Applegate senior had been essentially a serious man. He was a churchwarden, said grace on Sundays, and had once addressed the local Rotary Club. After his parents’ death Applegate junior, their only child, became determinedly casual in his habits and relationships. He cut himself free as far as possible from all entanglements, financial and emotional alike. He refused the job on a provincial newspaper found for him by his Uncle Roger, and wrote a short note to a very nice girl at Sanderstead who had considered herself more or less engaged to him, saying that he thought there was no point in seeing her again. The very nice girl, the daughter of a bank manager, was justifiably annoyed because he had anticipated the almost exactly similar letter which she had intended to write to him. In matters of the heart it is always wise to act promptly.

Applegate also wrote a detective story. It was called
Where Dons Delight,
and was a story of University life. The book probably owed its success to the fact that the dons who were its principal characters were not, like the dons in many detective stories, merely mean, envious and cunning. Applegate’s dons were lustful, perverse and violent. One concealed behind a false book-front labelled
The Lives of the Christian Martyrs
a pornographic library that would have been the envy of Lord Houghton; another imagined himself a vampire bat at the full moon and developed a considerable skill as a cat-burglar so that he was able to appear, with home-made membranic wings terrifyingly outspread, at the windows of selected bedrooms. The real villain was a don who was killing off his students with doses of a newly developed drug, in an attempt to prove that their brainpower was temporarily increased.

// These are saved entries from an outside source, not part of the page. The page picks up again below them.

-- ==== Sys2Proof/Machine/Control.lean ====
section
/-! DEFINITION. Machine/Control.lean: writes of control-space registers (R33 to R41, R44 to R46): the access codes, the fields that
act, values that span two registers, writes held during a jig load's apply phase (R74), and the command codes of the mailboxes.
The choices of the model here: logs 10, 55 and 58. -/

namespace Sys2Proof.Machine

/-! ### Access codes -/

/-- A write as the access codes have it (R35, R36): RW fields, RWS fields while the jig is unsealed, and W1C bits. -/
def State.fieldWrite (s : State) (row : RegRow) (a : Nat) (v : Word64) : State :=
  let mask := fun (p : Acc → Bool) => BitVec.ofNat 64 (Reg.maskOf p row.fields)
  let isSealed := s.flag Reg.JIG_STATUS_SEALED
  let rw := mask fun c => c == .rw || (c == .rws && !isSealed)
  let old := s.reg a
  let t := s.setReg a (((old &&& ~~~rw) ||| (v &&& rw)) &&& ~~~(v &&& mask (· == .w1c)))
  if isSealed && row.fields.any fun f => f.acc == .rws then (t.inc Reg.SEC_SEALCNT_COUNT 1).occur 0x0102 0 (leBytes 8 a) else t

/-! ### The blocks -/

/-- Writes of SPN_FAULT (R109). -/
def State.faultWrite (s : State) (row : RegRow) (i : Nat) (v : Word64) : State :=
  let s := s.fieldWrite row (Reg.SPN_FAULT i) v
  if v.getLsbD 0 then s.set (Reg.SPN_FAULT_MORE i) 0 else s

/-- Writes of a spindle's block (R108, R109): a write of INJECT is for the reads issued after it (R571). -/
def State.spnWrite (s : State) (row : RegRow) (i a : Nat) (v : Word64) : State :=
  if row.base = Reg.SPN_FAULT 0 then s.faultWrite row i v
  else if row.base = Reg.SPN_CTL 0 then (s.injectEarly i).fieldWrite row a v
  else s.fieldWrite row a v

/-- Writes of PIER_LC_CTL and PIER_INIT (R168, R183, R189). -/
def State.pierWrite (s : State) (row : RegRow) (p a : Nat) (v : Word64) : State :=
  if row.base = Reg.PIER_LC_CTL 0 then
    let s := s.rolWays p (bits v.toNat 0 5)
    if v.getLsbD 8 then s.rolFlush p else s
  else if row.base = Reg.PIER_INIT 0 then
    let s := if v.getLsbD 1 then s.set (Reg.PIER_INIT_DONE p) 0 else s
    if v.getLsbD 0 then s.pierInitGo p else s
  else s.fieldWrite row a v

/-- Requests that run (R230). -/
def State.anyActive (s : State) : Bool := s.hds.requests.any fun r => !r.ended

/-- Writes of the HDS block (R193 to R196, R206, R212, R230, R231). -/
def State.hdsWrite (s : State) (row : RegRow) (n a : Nat) (v : Word64) : State :=
  let b := row.base
  if b = Reg.HDS_CTXBASE then (if s.anyActive then s else s.fieldWrite row a v)
  else if b = Reg.HDS_SEQTAB then
    let b := s.slotsBusy
    if b.1 then b.2 else (b.2.set Reg.HDS_SEQTAB_ADDR v.toNat).set Reg.HDS_SEQTAB_NSEQ (bits v.toNat 47 17)
  else if b = Reg.HDS_KVFREE then s.kvSizeWrite (bits v.toNat 0 24)
  else if b = Reg.HDS_KVRET then s.poolPush (bits v.toNat 0 43)
  else if b = Reg.HDS_PROG 0 then s.progWrite n v
  else if b = Reg.HDS_QP_SQ 0 then s.qpSqWrite n v
  else if b = Reg.HDS_QP_CQ 0 then s.qpCqWrite n v
  else if b = Reg.HDS_QP_CTL 0 then s.qpCtlWrite n v
  else if b = Reg.HDS_SQDB 0 then s.sqDoorbell n (bits v.toNat 0 16)
  else if b = Reg.HDS_CQDB 0 then s.cqDoorbell n (bits v.toNat 0 16)
  else s.fieldWrite row a v

/-- A routing entry with its port codes as a write stores them (R278). -/
def cleanEntry (v : Word64) : Word64 :=
  [4, 8, 12].foldl (fun w k => (⟨0, k, 4⟩ : Loc).put w (portCode (bits v.toNat k 4))) v

/-- Response classes 6 and 7 leave their field unchanged (R298). -/
def State.rspvcWrite (s : State) (v : Word64) : State :=
  s.forEach (List.range 6) fun s c =>
    let x := bits v.toNat (3 * c) 3
    if x < 6 then s.set ⟨Reg.RTR_RSPVC, 3 * c, 3⟩ x else s

/-- Writes of the RTR block (R277, R278, R282, R296, R298). -/
def State.rtrWrite (s : State) (row : RegRow) (n a : Nat) (v : Word64) : State :=
  let b := row.base
  if b = Reg.RTR_SWAP_FT then (if s.flag Reg.RTR_SWAP_CTL_ARM then s else s.fieldWrite row a v)
  else if b = Reg.RTR_SWAP_CTL then
    let arm := s.get Reg.RTR_SWAP_CTL_ARM
    ((s.fieldWrite row a v).set Reg.RTR_SWAP_CTL_ARM arm).swapArm (bits v.toNat 0 1)
  else if b = Reg.RTR_QUENCH then s.quenchWrite v
  else if b = Reg.RTR_RSPVC then s.rspvcWrite v
  else if b = Reg.RTR_PEER 0 then s.peerWrite n v
  else if b = Reg.RTR_ENT_LO 0 then (s.fieldWrite row a (cleanEntry v)).transitGo
  else if b = Reg.RTR_STG_LO 0 then (if s.flag Reg.RTR_SWAP_CTL_ARM then s else s.fieldWrite row a (cleanEntry v))
  else s.fieldWrite row a v

/-- A write of LNK_CTL (R247, R260, R265): the plain fields, then EN = 0, TEST, EN = 1 and DRAIN. -/
def State.lnkCtlWrite (s : State) (i : Nat) (v : Word64) : State :=
  let w := v.toNat
  let s := ((s.set (Reg.LNK_CTL_LOOP i) (bits w 3 1)).set (Reg.LNK_CTL_SPAREEN i) (bits w 4 1)).set (Reg.LNK_CTL_UCW_LIMIT i) (bits w 8 8)
  let s := (s.set (Reg.LNK_CTL_RETRY_LIMIT i) (bits w 16 8)).set (Reg.LNK_CTL_FASTEN i) (bits w 24 1)
  let s := if v.getLsbD 0 then s else s.linkOff i
  let s := if v.getLsbD 2 then s.testOn i else s.testOff i
  let s := if v.getLsbD 0 then s.linkEn i else s
  if v.getLsbD 1 then s.drainWrite i else s.drainUnwrite i

/-- The pattern set of a port's lane, of a bridge, or of a servo port. -/
def laneSet (i n : Nat) : PatSet := .lane (Fin.ofNat 11 i) (Fin.ofNat 17 n)
def meshSet (i n : Nat) : PatSet := .mesh (Fin.ofNat 11 i) (Fin.ofNat 8 n)

/-- Writes of the LNK block (R250, R262, R265, R266). -/
def State.lnkWrite (s : State) (row : RegRow) (i n a : Nat) (v : Word64) : State :=
  let b := row.base
  if b = Reg.LNK_CTL 0 then s.lnkCtlWrite i v
  else if b = Reg.LNK_LANEMAP 0 then
    let st := s.linkState i
    if st = 0 ∨ st = 11 then s.set (Reg.LNK_LANEMAP_SPARE i) (bits v.toNat 0 5) else s
  else if b = Reg.LNK_EQSAVE 0 then
    let s := s.set (Reg.LNK_EQSAVE_ADDR i) (bits v.toNat 0 43)
    if v.getLsbD 62 then s.eqSave i else s
  else if b = Reg.LNK_PAT_CTL 0 0 then s.patWrite (laneSet i n) v
  else s.fieldWrite row a v
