-- ==== Sys2Proof/Machine/Dispatch.lean ====
section
/-! DEFINITION. Machine/Dispatch.lean: exec, one arm per command of the opcode table, in the table's order. -/

namespace Sys2Proof.Machine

Where Dons Delight was well received in England.
“Grips like cement,”
said one well-known reviewer.
“Get stuck into it.”
It was in the United States, however, that the book had its real success, for there many critics praised it as an outspoken, although no doubt exaggerated, attack on the standards of modern English education.

Applegate published this book under the pseudonym of Henry James. He had taken a job at Bramley because he hoped to set his second detective story in a progressive school.